Anna sat on the edge of the seat he offered by the fire while he rested against the table.
“I’m so pleased at the news you and Kitty shared last evening before dinner,” Anna started, delaying the reason for her coming. She smiled. “She is radiant with joy. I could not be more happy for you both.”
“Thank you, Anna. I am a blessed man, indeed.” Nathaniel’s eyes beamed and he glanced somewhere past her, his mind carrying him away. “She is a remarkable woman. I hardly deserve her.” With a quick shake of the head, he lowered his chin. “But I must assume you didn’t come to speak to me about that.”
His pointed gaze and the somber strain in his tone made Anna grip her hands tighter in her lap.
She licked he
r lips and flung him a fleeting smile, but the words refused to leave the safety of her mouth.
Nathaniel tilted his head in question. “Please know that I will not share what you tell, if you do not wish me to.”
A mite of her disquiet drifted from her shoulders. “I…I uh…” She shrugged, allowing a quiet laugh to take with it more of the tension in her chest. “Forgive me, I don’t often speak of…I don’t quite know how to—”
“Of course, I understand. It is often difficult to share troubles of a private nature.” His eyes squinted in polite concern. “What troubles you?”

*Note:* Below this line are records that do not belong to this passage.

-- ==== Sys2Proof/Machine/Ops.lean ====
section
/-!
DEFINITION. The named operations over slots and queues: appending responses (00_scope R14, 30_encoding R79), raising an
error (60_exceptions R205), absorbing a byte (41_context_and_feed R141), creating and zeroizing a context (R140, R181).
MD5CE has no addressable memory (20_memory R50): the only byte-indexed storage is a slot's buffer (R51).
-/

namespace Sys2Proof.Machine

/-- Write slot `c`. A number `c >= NCTX` names no slot, and nothing is written (R72). -/
def setSlot (c : Nat) (sl : Slot) (s : State) : State :=
  { s with slots := s.slots.set c sl }

/-- Append to RQ as many of the words waiting in `pend` as it has room for, in order (R14, R32). -/
def drain (s : State) : State :=
  { s with
    rq := s.rq ++ s.pend.take (s.rspDepth - s.rq.length)
    pend := s.pend.drop (s.rspDepth - s.rq.length) }

/-- `Respond` of a command's words, in order: those RQ has no room for yet wait in `pend` (R14, R79, R237). -/
def respond (ws : List Word) (s : State) : State :=
  drain { s with pend := s.pend ++ ws }

/-- The end of a command: one status word, then the digest words if any, and DS = WAIT_CMD again (R79, R205). -/
def complete (op : Byte) (cid : Nat) (e : Err) (digest : List Word) (s : State) : State :=
  respond (status op cid e s :: digest) { s with ds := .waitCmd }

/-- `raise E` (R14, R205), shared by every command: no context state changes, exactly one status word carrying E is
appended, no digest word, and the engine returns to DS = WAIT_CMD. There is no trap: nothing is saved and control goes
nowhere (R210, R211). -/
def raiseErr (op : Byte) (cid : Nat) (e : Err) (s : State) : State :=
  complete op cid e [] s

/-- The free bytes BUF of slot `c` holds after it has become unspecified for the `k`-th time (R27, R141; log entry 7). -/
def staleBuf (c k : Nat) : Vector Byte 64 :=
  Vector.ofFn fun i => Config.staleByte c k i.val

/-- The index the next byte goes to: the occupancy before the byte, `CNT mod 64` (R26, R141). -/
def bufIndex (sl : Slot) : Nat := (occ sl).toNat

/-- `Absorb(c, b)` on the slot's fields (R141). After the compression the buffer's 64 bytes are unspecified. -/
def absorb (c : Nat) (sl : Slot) (b : Byte) : Slot :=
  let buf := sl.buf.setIfInBounds (bufIndex sl) b
  if bufIndex sl = 63 then
    { sl with
      h := compress sl.h buf
      cnt := sl.cnt + 1
      buf := staleBuf c sl.draws
      draws := sl.draws + 1 }
  else
    { sl with cnt := sl.cnt + 1, buf := buf }

/-- Absorb a sequence of bytes, one at a time and in order (R143: `for j in 0..n-1: Absorb(cid, span[j])`). -/
def absorbAll (c : Nat) (sl : Slot) (bs : List Byte) : Slot :=
  bs.foldl (absorb c) sl

/-- Create a fresh context in a slot: PH, H and CNT are written, BUF is not (R140). -/
def createContext (sl : Slot) : Slot :=
  { sl with ph := .fresh, h := iv, cnt := 0 }

/-- `Zeroize(c)` (R181). -/
def zeroize (sl : Slot) : Slot :=
  { sl with ph := .idle, h := ⟨0, 0, 0, 0⟩, cnt := 0, buf := Vector.replicate 64 0 }

/-- The reset of one slot: IDLE with H, CNT and BUF zero (R37, R230). The count of free values goes on (log entry 7). -/
def resetSlot (sl : Slot) : Slot :=
  { Slot.reset with draws := sl.draws }

/-- The reset input is asserted (R230): every slot, DS and both queues take their reset values, the command in progress is
abandoned and appends no further word; the configuration stays (R231). -/
def assertReset (s : State) : State :=
  { s with
    slots := s.slots.map resetSlot
    ds := .waitCmd
    cq := []
    rq := []
    pend := []
    rst := true }

end Sys2Proof.Machine
end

“I don’t exactly know.” She sat rigid to keep from squirming in her seat. “William insisted I come because…I have not been able to eat much and he was concerned.”
He nodded with a quiet hum. “I’m pleased you heeded his wisdom. Any good husband would be concerned if his wife could not eat. Do you feel pangs of hunger or simply do not wish to eat?”
“’Tis difficult to say—I know that sounds strange.” She looked down to her hands. “I can only eat small portions and when I do my stomach rebels.”
“I see. You suffer from nausea?”
“Nausea, aye.”
“How often do you feel that way?”
She almost laughed. “Nearly all the time.”
Nathaniel took the chair opposite her. “You are vomiting?”
She nodded. “Aye.”
“How often?”
She raised a shoulder, slanting her head. “I don’t quite know…one to three times a day sometimes.”
He straightened, his eyes rounding. “Anna, that is concerning indeed. Are you able to keep any food in your belly?”
She nodded. “Enough.”
“Have you any fever?”
“Nay, nothing like that.”
“Flux?”
She shook her head.
“Fatigue?”
“Aye.” She relaxed her knotted fingers, grateful she could finally look at him while she spoke. “I find I must lie down mid-day or I cannot finish my chores come supper. That’s never happened to me before.”